Movie Diary






a) Reminiscence
Reminiscence is the debut feature by Lisa Joy, showrunner of "Westworld" with her husband Jonathan Nolan and was also a writer on "Pushing Daisies." And it's pretty good, although it's a little somber in that Nolan style that rubs some people the wrong way. I always like the combination of a noir tone with a futuristic sci-fi backdrop, though. It's weird to realize that in 25 years of constant dystopian movies, this is one of the first since Waterworld that's actually about the sea levels rising in the future. 

French director Leos Carax's first English language feature Annette is a very strange film, a musical with songs by Sparks, starring Adam Driver and Marion Cotillard. There's murder and a singing puppet baby and Driver playing a very odd sort of a standup comic who performs in a green bathrobe. It felt to me like a slightly more successful and fully realized version of Charlie Kaufman's most indulgent movies like Synecdoche, New York, I didn't love it but I liked it. 

c) Vacation Friends
Vacation Friends doesn't sound like a real movie title, it sounds like one of those movies the characters in Seinfeld go see.
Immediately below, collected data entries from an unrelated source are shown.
/-- No request is taken, ended or answered where none is in progress, and the link's state, the receiver
and the waiting requests are as they were. -/
def Idle (s t : State) : Prop :=
  (s.link.inProgress = none → t.link.inProgress = none ∧ t.link.replies = s.link.replies)
    ∧ t.link.up = s.link.up ∧ t.link.received = s.link.received ∧ t.link.requests = s.link.requests

/-- Every invariant. -/
structure Preserves (s t : State) : Prop extends Partly s t where
  tracks : s.tracksInv → t.tracksInv

theorem Partly.refl (s : State) : Partly s s := ⟨rfl, rfl, id, fun _ h => h, id, id, id⟩

theorem Partly.trans {s t u : State} (h : Partly s t) (k : Partly t u) : Partly s u :=
  ⟨k.elapsed.trans h.elapsed, k.pending.trans h.pending, k.numbered ∘ h.numbered,
    fun hn hp => k.passages (h.numbered hn) (h.passages hn hp), k.memory ∘ h.memory, k.banks ∘ h.banks,
    k.link ∘ h.link⟩

theorem Idle.refl (s : State) : Idle s s := ⟨fun h => ⟨h, rfl⟩, rfl, rfl, rfl⟩

theorem Idle.trans {s t u : State} (h : Idle s t) (k : Idle t u) : Idle s u :=
  ⟨fun hs => ⟨(k.1 (h.1 hs).1).1, (k.1 (h.1 hs).1).2.trans (h.1 hs).2⟩, k.2.1.trans h.2.1,
    k.2.2.1.trans h.2.2.1, k.2.2.2.trans h.2.2.2⟩

theorem Keeps.toIdle {s t : State} (h : Keeps s t) : Idle s t := ⟨h.idle, h.up, h.received, h.requests⟩

/-- An operation that leaves the link alone. -/
theorem Idle.ofLink {s t : State} (h : t.link = s.link) : Idle s t := by
  unfold Idle; rw [h]; exact ⟨fun hn => ⟨hn, rfl⟩, rfl, rfl, rfl⟩

theorem Preserves.refl (s : State) : Preserves s s := ⟨Partly.refl s, id⟩

theorem Preserves.trans {s t u : State} (h : Preserves s t) (k : Preserves t u) : Preserves s u :=
  ⟨h.toPartly.trans k.toPartly, k.tracks ∘ h.tracks⟩

theorem Keeps.partly {s t : State} (h : Keeps s t) : Partly s t :=
  ⟨by rw [h.clock], h.pending, h.numbered, fun _ => h.passagesSound, h.memory, h.banksSound, h.link⟩

theorem Keeps.preserves {s t : State} (h : Keeps s t) : Preserves s t := ⟨h.partly, h.tracksInv⟩

/-- An operation that touches none of table, memory, banks, link, elapsed count and waiting commands. -/
theorem Partly.inert {s t : State} (hc : t.clock.elapsed = s.clock.elapsed) (hp : t.pending = s.pending)
    (hq : t.table = s.table) (hm : t.memory = s.memory) (hb : t.banks = s.banks)
    (hl : t.link = s.link) : Partly s t :=
  ⟨hc, hp, by unfold State.numbered; rw [hq]; exact id,
    fun _ => by unfold State.passagesSound; rw [hq]; exact id, by rw [hm]; exact id,
    by rw [hb]; exact id, by rw [hl]; exact id⟩

theorem Partly.setTrack (s : State) (t : Track) (m : TrackMonitor) : Partly s (s.setTrack t m) :=
  Partly.inert rfl rfl rfl rfl rfl rfl

/-! ## One track moved -/

/-- A change of one monitor that neither enters nor leaves OCCUPIED. -/
theorem tracksInv_setTrack {s u : State} {t : Track} {m : TrackMonitor} (htab : u.table = s.table)
    (htr : u.tracks = setAt s.tracks t m) (hs : s.tracks[t].sound → m.sound)
    (ho : m.state = .occupied ↔ s.tracks[t].state = .occupied) (h : s.tracksInv) : u.tracksInv := by
  obtain ⟨h1, h2, h3, h4, h5⟩ := h
  have same : ∀ k : Track, u.tracks[k].state = .occupied ↔ s.tracks[k].state = .occupied := by
    intro k
    rw [htr, getElem_setAt]
    split
    · rename_i hk; subst hk; exact ho
    · rfl
  refine ⟨?_, by unfold State.numbered; rw [htab]; exact h2, ?_, ?_, by rw [htab]; exact h5⟩
  · intro k
    rw [htr, getElem_setAt]
    split
    · exact hs (h1 t)
    · exact h1 k
  · intro p hp hpo
    rw [htab] at hp
    exact (same _).2 (h3 p hp hpo)
  · intro k hk
    rw [htab]
    exact h4 k ((same k).1 hk)

theorem Idle.queueNotice (s : State) (n : Notice) : Idle s (s.queueNotice n) := (Keeps.queueNotice s n).toIdle

theorem Partly.trackTo (s : State) (t : Track) (new : TrackState) : Partly s (s.trackTo t new) := by
  unfold State.trackTo
  dsimp only
  split
  · exact Partly.setTrack s t _
  · exact (Partly.setTrack s t _).trans (Keeps.queueNotice _ _).partly

theorem Idle.trackTo (s : State) (t : Track) (new : TrackState) : Idle s (s.trackTo t new) := by
  unfold State.trackTo
  dsimp only
  split
  · exact Idle.ofLink rfl
  · exact Idle.queueNotice (s.setTrack t _) _

theorem State.trackTo_table (s : State) (t : Track) (new : TrackState) :
    (s.trackTo t new).table = s.table := by
  unfold State.trackTo
  dsimp only
  split
  · rfl
  · exact State.queueNotice_table _ _

/-- The monitor that a change of state leaves. -/
def State.movedTrack (s : State) (t : Track) (new : TrackState) : TrackMonitor :=
  { s.tracks[t] with
    state := new
    fifoA := if new = .occupied then s.tracks[t].fifoA else []
    fifoB := if new = .occupied then s.tracks[t].fifoB else []
    quiet := if new = .ignoring then some (s.after (s.quietTime t)) else none }

theorem State.trackTo_tracks (s : State) (t : Track) (new : TrackState) :
    (s.trackTo t new).tracks = setAt s.tracks t (s.movedTrack t new) := by
  unfold State.trackTo
  dsimp only
  split
  · rfl
  · exact State.queueNotice_tracks _ _

theorem State.movedTrack_sound (s : State) (t : Track) (new : TrackState) (h : s.tracks[t].sound) :
    (s.movedTrack t new).sound := by
  obtain ⟨-, h2, h3, -⟩ := h
  refine ⟨?_, ?_, ?_, ?_⟩
  · by_cases hn : new = .ignoring <;> simp [State.movedTrack, hn]
  · by_cases hn : new = .occupied
    · simpa only [State.movedTrack, hn, if_true] using h2
    · simp [State.movedTrack, hn]
  · by_cases hn : new = .occupied
    · simpa only [State.movedTrack, hn, if_true] using h3
    · simp [State.movedTrack, hn]
  · intro hn
    have hn : new ≠ .occupied := hn
    simp [State.movedTrack, hn]

theorem Preserves.trackTo (s : State) (t : Track) (new : TrackState)
    (h1 : s.tracks[t].state ≠ .occupied) (h2 : new ≠ .occupied) : Preserves s (s.trackTo t new) :=
  ⟨Partly.trackTo s t new, tracksInv_setTrack (s.trackTo_table t new) (s.trackTo_tracks t new)
    (s.movedTrack_sound t new) ⟨fun h => absurd h h2, fun h => absurd h h1⟩⟩

theorem Preserves.setTrack (s : State) (t : Track) (m : TrackMonitor) (hst : m.state = s.tracks[t].state)
    (hs : s.tracks[t].sound → m.sound) : Preserves s (s.setTrack t m) :=
  ⟨Partly.setTrack s t m, tracksInv_setTrack rfl rfl hs (by rw [hst])⟩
It's a pretty good old-fashioned studio comedy, though, John Cena and Lil Rel have a good John Candy-and-Steve Martin chemistry going as an unpredictable goofball and his uptight foil, and it's cool to see Meredith Hagner from "Search Party" with a big feature role. That said, the first 1/3rd of the movie that actually took place on the vacation was the best part, it kinda went downhill from there. One of the weird revelations of Vacation Friends, however, is that when you put normal middle-aged guy hair on John Cena, he looks, to paraphrase another Cena movie, like Dominic West ate Dominic West. 

d) Cruella
Doing a Cruella de Vil origin story movie seemed like a bad idea to begin with and everything I'd heard about it was pretty discouraging. But perhaps I just managed to set my expectations so low that there was nowhere to go but up, because I found it moderately charming. To make your star an American faking an English accent, and have her offscreen narrating for the entire first 15 minutes, is a particularly risky choice, but Emma Stone managed to carry this movie even though it didn't deserve her. 

e) The Witcher: Nightmare of the Wolf
Netflix did an animated spinoff movie of "The Witcher" in the style of their other violent 'adult anime' shows like "Castlevania," and it was very good, wouldn't mind a whole series or more movies in this vein. 

Coming of age in the '90s, I loved those Scary Stories To Tell In The Dark books, especially Stephen Gammell's incredibly creepy charcoal illustrations. So I was pretty excited to hear that a film adaptation produced and co-written by Guillermo del Toro was on the way, although it took me a couple years to finally watch it. And I was pretty happy with it, the decision to not do an anthology film and sort of string together several of the original stories within a linked narrative worked out well. But I don't think I'll have any nightmares about it, maybe just because I've aged out of the target demographic. 

g) Suburban Gothic
This low budget horror comedy from 2014 was not particularly good, but Kat Dennings and Ray Wise are in it, and there's a funny John Waters cameo, so I thought it was a decent little waste of time.